#### [Assigned task]
Look through the data below and work out how many lines contain the string "exact". Give the number alone.
§
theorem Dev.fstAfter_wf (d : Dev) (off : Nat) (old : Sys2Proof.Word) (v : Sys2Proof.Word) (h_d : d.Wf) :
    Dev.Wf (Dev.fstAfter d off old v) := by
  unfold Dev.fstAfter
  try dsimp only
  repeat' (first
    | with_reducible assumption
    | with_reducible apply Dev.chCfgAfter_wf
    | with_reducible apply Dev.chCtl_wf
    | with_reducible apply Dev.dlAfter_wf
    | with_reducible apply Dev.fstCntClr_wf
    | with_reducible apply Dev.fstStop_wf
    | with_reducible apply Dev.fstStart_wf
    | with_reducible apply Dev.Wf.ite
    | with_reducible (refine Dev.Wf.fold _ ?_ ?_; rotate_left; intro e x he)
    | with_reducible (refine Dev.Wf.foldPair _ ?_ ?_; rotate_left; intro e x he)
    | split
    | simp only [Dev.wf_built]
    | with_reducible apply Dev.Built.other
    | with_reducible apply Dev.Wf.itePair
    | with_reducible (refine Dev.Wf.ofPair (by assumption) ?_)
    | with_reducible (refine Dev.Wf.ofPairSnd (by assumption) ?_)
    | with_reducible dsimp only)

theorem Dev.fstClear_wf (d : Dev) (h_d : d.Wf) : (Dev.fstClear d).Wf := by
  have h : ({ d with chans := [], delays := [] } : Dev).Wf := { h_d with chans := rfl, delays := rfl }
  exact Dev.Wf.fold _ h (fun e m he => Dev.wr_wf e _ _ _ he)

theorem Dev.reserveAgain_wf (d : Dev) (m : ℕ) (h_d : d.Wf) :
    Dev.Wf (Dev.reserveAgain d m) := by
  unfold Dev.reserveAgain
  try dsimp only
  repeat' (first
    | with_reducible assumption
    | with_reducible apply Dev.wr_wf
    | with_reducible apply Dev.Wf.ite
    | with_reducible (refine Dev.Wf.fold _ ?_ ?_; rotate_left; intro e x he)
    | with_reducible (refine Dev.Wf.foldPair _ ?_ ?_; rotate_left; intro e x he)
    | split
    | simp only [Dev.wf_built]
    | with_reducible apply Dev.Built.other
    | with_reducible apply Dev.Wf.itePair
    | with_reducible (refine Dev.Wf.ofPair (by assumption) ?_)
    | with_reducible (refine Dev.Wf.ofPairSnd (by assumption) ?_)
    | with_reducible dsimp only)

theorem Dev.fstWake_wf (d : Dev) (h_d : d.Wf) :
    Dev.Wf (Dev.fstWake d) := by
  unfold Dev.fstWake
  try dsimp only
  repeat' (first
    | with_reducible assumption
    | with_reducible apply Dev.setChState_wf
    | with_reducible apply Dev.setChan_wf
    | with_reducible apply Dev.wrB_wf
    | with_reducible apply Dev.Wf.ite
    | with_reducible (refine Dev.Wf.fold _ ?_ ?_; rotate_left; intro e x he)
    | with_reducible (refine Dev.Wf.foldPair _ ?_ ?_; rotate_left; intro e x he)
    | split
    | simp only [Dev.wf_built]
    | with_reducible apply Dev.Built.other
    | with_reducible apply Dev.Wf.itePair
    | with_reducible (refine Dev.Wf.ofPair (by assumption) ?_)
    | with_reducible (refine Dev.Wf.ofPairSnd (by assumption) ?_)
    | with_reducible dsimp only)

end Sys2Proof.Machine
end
§
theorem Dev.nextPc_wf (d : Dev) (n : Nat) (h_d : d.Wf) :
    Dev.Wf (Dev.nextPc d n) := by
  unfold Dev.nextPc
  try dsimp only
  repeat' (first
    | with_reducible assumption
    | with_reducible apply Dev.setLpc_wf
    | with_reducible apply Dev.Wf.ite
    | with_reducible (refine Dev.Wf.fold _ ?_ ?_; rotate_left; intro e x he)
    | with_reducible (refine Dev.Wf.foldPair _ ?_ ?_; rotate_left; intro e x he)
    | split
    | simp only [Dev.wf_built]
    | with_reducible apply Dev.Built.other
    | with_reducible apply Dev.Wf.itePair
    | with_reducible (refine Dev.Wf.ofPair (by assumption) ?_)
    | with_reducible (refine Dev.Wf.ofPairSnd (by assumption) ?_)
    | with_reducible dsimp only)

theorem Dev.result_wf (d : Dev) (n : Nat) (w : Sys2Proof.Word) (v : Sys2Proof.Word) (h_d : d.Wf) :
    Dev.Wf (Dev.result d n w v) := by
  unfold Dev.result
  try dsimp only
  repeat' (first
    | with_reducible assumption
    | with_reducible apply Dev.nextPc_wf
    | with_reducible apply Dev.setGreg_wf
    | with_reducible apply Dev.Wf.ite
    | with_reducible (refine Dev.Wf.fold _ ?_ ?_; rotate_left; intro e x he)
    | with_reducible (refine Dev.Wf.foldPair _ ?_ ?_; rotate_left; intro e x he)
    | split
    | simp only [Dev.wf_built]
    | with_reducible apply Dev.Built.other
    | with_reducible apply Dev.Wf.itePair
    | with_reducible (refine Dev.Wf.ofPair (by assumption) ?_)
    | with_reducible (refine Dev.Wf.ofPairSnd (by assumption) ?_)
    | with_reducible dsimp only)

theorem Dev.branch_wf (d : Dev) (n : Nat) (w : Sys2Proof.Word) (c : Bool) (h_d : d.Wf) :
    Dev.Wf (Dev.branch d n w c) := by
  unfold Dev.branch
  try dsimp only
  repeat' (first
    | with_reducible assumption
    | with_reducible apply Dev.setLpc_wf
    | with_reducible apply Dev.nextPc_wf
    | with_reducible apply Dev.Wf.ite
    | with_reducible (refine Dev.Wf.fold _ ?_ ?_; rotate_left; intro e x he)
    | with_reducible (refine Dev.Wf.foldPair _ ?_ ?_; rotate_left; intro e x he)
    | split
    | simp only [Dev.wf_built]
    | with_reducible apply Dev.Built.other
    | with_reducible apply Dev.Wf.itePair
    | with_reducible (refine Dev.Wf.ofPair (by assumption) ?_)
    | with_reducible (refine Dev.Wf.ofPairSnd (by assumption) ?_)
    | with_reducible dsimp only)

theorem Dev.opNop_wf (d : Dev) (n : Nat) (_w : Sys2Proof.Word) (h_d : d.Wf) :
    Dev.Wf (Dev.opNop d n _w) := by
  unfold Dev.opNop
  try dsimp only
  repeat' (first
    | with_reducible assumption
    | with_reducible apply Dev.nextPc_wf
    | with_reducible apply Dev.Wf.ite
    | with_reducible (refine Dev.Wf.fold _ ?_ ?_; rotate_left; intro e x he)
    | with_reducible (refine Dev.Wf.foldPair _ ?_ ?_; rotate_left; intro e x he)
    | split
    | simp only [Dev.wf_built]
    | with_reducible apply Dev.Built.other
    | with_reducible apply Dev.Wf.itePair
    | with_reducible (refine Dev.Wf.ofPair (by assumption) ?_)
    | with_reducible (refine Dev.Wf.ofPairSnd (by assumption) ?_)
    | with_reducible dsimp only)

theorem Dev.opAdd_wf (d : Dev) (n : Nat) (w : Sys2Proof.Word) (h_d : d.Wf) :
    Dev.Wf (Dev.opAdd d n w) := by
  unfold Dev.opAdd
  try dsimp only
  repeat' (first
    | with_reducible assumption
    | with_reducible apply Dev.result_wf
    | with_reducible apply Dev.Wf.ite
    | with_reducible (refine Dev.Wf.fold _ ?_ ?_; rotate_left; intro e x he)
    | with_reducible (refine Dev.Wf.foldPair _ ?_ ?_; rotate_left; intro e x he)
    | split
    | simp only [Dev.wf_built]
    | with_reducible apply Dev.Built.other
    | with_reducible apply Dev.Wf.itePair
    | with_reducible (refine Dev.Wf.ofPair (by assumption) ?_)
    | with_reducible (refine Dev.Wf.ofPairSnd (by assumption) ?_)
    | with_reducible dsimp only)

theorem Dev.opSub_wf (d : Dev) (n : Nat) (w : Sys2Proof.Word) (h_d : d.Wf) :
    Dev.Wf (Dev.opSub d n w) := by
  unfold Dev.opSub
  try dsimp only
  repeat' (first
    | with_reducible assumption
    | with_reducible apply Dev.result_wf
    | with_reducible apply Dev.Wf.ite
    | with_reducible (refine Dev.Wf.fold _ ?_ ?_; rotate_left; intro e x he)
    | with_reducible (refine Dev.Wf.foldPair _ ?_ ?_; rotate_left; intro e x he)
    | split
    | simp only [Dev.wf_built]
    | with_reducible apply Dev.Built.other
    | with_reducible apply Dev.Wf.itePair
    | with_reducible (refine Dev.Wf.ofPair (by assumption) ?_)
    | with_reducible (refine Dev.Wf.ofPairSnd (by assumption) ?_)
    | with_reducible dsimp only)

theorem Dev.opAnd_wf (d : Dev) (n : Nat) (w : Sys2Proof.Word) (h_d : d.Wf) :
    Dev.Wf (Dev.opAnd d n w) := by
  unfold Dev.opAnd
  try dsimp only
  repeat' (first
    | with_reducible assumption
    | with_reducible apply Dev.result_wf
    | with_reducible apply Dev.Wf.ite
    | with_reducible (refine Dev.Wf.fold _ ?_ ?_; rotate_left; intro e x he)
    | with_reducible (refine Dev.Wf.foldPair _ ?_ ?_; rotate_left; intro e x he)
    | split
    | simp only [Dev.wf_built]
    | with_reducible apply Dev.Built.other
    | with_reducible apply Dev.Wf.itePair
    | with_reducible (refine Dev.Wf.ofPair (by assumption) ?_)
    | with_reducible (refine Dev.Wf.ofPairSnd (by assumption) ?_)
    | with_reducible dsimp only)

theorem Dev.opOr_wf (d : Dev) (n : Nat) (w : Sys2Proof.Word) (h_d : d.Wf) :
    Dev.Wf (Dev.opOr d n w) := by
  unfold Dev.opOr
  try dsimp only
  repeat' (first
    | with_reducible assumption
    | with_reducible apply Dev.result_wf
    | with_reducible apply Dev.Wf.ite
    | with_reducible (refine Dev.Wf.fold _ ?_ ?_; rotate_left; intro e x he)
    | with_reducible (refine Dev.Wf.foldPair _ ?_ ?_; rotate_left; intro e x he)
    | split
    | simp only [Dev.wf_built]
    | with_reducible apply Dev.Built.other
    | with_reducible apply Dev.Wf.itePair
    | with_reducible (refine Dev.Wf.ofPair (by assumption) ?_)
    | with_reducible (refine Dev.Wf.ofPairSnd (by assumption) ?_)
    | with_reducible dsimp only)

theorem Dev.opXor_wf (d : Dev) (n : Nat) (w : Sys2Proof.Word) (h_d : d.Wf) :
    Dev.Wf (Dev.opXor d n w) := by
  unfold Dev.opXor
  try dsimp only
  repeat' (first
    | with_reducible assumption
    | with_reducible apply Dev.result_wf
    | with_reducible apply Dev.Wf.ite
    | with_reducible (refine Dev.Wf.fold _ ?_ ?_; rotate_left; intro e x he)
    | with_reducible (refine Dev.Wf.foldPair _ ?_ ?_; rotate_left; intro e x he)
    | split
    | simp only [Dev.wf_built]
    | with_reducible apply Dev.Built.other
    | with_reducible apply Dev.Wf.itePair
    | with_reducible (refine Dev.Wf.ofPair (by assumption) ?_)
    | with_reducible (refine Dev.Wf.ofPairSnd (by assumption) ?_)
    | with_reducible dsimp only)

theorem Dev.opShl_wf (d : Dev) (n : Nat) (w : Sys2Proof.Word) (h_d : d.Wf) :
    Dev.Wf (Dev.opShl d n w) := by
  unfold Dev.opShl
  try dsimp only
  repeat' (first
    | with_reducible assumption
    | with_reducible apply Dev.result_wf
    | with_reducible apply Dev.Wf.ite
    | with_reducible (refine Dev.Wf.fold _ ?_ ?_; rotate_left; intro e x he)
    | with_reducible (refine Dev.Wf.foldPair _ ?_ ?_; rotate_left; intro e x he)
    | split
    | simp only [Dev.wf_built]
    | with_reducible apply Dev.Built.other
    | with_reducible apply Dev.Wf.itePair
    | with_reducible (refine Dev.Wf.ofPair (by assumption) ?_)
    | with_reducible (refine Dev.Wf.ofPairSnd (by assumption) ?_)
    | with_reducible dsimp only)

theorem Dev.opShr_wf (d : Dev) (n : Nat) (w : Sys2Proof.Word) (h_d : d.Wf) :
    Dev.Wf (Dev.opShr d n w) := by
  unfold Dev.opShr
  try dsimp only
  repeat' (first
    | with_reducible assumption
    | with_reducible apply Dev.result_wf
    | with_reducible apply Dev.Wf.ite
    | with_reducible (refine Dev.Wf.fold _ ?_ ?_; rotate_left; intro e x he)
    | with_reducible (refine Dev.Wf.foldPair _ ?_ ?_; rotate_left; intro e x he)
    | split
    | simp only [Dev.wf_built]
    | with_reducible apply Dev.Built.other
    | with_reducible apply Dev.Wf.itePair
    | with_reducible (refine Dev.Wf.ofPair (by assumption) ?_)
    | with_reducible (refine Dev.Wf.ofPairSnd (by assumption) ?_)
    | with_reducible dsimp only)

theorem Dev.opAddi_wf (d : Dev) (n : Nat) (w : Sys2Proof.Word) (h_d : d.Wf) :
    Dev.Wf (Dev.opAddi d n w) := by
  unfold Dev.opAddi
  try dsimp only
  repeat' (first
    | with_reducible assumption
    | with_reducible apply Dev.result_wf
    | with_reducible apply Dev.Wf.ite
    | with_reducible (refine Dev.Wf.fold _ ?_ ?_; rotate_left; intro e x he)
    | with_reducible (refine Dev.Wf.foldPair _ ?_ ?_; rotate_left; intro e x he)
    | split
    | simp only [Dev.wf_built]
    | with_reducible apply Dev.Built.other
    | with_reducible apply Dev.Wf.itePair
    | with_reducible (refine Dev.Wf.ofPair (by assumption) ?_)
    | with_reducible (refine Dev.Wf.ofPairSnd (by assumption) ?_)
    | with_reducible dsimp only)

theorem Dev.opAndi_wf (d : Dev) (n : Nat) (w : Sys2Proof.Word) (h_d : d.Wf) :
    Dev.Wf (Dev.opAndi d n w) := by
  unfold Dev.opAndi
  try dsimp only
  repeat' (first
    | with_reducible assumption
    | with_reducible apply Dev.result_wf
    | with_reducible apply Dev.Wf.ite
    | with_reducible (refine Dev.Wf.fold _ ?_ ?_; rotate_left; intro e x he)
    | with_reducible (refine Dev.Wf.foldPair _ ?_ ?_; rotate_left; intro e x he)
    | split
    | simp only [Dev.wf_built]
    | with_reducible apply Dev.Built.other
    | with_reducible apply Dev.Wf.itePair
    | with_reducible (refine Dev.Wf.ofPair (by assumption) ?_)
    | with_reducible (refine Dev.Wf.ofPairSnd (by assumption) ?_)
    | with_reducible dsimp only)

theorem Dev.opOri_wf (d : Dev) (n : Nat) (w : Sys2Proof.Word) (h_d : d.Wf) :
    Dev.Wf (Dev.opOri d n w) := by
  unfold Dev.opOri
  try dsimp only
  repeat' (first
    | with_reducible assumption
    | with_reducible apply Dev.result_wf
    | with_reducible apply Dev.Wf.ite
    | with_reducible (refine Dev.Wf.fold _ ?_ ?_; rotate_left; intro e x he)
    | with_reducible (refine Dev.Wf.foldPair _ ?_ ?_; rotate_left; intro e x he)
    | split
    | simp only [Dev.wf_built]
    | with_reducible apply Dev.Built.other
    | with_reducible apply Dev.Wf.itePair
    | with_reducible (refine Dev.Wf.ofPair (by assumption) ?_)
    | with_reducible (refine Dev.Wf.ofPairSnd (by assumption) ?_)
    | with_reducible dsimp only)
§
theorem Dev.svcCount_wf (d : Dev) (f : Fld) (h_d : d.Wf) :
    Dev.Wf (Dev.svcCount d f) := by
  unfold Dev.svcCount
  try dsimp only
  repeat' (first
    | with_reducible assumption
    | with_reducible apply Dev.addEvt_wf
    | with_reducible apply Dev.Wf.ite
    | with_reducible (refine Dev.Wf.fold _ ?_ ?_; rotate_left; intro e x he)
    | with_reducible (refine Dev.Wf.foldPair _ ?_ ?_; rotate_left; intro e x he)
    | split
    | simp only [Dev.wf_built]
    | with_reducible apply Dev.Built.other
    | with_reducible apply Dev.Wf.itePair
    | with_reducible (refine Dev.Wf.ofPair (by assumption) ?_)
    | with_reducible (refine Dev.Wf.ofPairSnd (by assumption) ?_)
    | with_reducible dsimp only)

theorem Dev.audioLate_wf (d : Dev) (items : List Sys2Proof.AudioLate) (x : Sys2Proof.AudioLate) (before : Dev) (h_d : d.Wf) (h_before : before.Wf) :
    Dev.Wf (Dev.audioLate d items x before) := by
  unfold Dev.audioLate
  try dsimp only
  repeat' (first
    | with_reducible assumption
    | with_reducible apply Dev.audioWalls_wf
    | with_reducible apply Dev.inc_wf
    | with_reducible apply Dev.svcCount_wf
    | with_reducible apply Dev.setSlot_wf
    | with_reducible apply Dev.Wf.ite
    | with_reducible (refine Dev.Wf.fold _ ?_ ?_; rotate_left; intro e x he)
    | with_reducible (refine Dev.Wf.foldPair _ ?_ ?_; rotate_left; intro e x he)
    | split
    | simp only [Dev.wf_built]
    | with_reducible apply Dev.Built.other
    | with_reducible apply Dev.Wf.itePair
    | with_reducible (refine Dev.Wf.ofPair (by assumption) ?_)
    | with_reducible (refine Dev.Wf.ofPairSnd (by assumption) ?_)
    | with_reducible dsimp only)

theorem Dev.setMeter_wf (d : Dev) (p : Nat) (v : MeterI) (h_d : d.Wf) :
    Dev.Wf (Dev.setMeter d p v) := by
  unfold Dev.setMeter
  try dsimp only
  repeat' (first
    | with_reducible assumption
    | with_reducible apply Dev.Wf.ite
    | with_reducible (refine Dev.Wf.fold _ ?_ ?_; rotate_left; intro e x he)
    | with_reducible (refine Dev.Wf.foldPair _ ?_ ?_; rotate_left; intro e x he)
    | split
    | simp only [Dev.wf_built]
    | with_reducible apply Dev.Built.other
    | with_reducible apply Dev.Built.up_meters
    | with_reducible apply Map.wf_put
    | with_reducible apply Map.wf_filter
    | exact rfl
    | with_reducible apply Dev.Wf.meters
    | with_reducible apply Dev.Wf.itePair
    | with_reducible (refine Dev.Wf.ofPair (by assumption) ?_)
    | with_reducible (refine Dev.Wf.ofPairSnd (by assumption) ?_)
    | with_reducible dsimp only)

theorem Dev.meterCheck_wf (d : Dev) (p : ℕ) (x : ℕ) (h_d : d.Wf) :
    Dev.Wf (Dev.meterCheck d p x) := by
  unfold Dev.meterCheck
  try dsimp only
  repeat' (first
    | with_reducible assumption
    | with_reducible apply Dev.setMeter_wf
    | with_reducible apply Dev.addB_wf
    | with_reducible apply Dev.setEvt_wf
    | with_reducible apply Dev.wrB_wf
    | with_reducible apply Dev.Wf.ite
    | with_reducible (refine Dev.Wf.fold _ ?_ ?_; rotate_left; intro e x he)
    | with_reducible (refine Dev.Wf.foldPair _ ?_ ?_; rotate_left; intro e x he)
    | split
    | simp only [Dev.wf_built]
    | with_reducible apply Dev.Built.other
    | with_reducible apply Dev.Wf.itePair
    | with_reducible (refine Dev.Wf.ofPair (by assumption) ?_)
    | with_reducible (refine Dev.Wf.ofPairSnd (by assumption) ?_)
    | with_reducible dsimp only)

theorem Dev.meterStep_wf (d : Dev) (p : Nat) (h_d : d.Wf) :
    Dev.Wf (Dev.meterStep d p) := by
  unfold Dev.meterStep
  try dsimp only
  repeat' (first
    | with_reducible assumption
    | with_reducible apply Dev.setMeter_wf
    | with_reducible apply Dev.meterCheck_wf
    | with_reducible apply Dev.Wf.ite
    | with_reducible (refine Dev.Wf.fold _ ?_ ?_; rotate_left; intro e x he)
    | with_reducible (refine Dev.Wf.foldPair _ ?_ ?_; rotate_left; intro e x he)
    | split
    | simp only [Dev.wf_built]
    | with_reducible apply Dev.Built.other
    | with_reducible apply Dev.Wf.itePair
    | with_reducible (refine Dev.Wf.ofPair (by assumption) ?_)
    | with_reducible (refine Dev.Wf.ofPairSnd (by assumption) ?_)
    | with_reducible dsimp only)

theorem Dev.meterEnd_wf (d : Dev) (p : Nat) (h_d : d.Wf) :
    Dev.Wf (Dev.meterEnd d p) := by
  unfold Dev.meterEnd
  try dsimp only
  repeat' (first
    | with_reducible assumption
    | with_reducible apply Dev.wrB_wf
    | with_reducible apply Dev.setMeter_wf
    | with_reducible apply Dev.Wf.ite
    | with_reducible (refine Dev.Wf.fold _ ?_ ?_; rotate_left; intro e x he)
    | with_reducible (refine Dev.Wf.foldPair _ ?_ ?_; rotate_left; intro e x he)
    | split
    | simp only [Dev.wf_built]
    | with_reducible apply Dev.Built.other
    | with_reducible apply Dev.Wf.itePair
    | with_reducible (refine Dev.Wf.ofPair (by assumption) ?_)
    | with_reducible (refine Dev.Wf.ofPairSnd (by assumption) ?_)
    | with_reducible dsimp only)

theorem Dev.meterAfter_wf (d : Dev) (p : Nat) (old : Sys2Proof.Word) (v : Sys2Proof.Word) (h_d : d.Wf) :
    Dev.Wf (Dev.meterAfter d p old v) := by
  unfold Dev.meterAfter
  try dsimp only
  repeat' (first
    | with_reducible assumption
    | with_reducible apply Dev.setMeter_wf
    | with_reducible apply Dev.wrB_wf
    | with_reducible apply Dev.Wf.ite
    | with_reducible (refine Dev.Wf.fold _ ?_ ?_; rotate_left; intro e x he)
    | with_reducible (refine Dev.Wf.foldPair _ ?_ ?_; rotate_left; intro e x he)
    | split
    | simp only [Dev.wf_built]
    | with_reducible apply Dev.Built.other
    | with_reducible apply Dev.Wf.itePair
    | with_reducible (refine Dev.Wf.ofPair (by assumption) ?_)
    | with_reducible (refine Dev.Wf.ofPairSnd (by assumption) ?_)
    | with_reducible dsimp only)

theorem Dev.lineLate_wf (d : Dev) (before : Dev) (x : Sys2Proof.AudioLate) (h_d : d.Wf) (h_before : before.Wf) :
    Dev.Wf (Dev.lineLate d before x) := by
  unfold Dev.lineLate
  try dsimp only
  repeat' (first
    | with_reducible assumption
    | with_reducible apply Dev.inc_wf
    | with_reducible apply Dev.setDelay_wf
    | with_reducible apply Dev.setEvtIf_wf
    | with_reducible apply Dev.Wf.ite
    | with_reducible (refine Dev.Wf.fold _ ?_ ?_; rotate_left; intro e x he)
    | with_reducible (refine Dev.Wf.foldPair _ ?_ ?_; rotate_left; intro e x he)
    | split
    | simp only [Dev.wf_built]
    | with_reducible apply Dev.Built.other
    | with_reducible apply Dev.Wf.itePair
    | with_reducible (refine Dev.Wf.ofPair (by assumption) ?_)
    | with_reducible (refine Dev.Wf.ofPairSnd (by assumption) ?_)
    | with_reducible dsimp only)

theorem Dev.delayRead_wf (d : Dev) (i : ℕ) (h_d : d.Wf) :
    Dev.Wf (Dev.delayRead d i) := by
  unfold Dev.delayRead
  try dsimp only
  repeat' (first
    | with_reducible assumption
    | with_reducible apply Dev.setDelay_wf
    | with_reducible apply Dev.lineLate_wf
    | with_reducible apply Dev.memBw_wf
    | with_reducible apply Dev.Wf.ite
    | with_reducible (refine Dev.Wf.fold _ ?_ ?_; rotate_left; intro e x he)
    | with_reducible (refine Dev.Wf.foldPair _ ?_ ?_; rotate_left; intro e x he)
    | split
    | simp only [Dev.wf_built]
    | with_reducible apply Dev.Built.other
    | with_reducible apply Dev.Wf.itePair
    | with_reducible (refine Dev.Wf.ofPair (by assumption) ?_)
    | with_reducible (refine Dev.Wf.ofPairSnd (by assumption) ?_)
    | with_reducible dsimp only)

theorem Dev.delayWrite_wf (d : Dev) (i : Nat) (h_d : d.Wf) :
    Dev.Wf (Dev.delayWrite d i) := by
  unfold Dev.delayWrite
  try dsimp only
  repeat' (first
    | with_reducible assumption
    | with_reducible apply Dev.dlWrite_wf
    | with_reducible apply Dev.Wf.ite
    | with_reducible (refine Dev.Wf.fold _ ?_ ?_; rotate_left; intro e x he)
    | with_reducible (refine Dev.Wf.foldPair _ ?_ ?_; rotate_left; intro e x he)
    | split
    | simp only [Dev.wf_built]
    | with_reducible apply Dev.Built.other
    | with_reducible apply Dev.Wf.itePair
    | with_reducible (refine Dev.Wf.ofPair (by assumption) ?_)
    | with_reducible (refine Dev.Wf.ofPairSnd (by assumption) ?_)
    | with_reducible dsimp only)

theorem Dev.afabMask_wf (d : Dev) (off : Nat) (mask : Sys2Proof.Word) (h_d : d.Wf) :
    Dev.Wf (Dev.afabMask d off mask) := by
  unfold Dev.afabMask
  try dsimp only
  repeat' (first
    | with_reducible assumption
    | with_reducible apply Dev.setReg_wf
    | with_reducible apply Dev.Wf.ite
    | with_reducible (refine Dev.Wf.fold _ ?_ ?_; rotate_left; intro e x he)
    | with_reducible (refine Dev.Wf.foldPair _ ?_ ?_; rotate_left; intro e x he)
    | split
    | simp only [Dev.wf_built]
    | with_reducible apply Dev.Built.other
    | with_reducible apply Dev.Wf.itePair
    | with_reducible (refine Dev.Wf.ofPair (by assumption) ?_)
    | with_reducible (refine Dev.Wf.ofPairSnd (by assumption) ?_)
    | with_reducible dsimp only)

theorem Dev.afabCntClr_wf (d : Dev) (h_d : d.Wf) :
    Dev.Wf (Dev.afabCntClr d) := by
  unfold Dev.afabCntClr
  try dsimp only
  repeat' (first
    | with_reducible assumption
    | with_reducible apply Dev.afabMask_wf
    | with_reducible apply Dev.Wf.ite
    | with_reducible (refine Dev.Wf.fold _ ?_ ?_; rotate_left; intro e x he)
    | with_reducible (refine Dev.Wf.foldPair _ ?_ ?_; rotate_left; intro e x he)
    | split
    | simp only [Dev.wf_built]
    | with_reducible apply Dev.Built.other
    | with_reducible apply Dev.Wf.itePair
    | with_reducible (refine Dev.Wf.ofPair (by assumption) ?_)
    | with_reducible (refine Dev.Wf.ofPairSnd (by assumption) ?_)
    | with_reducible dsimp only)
§
#### [Reply to the exercise]
2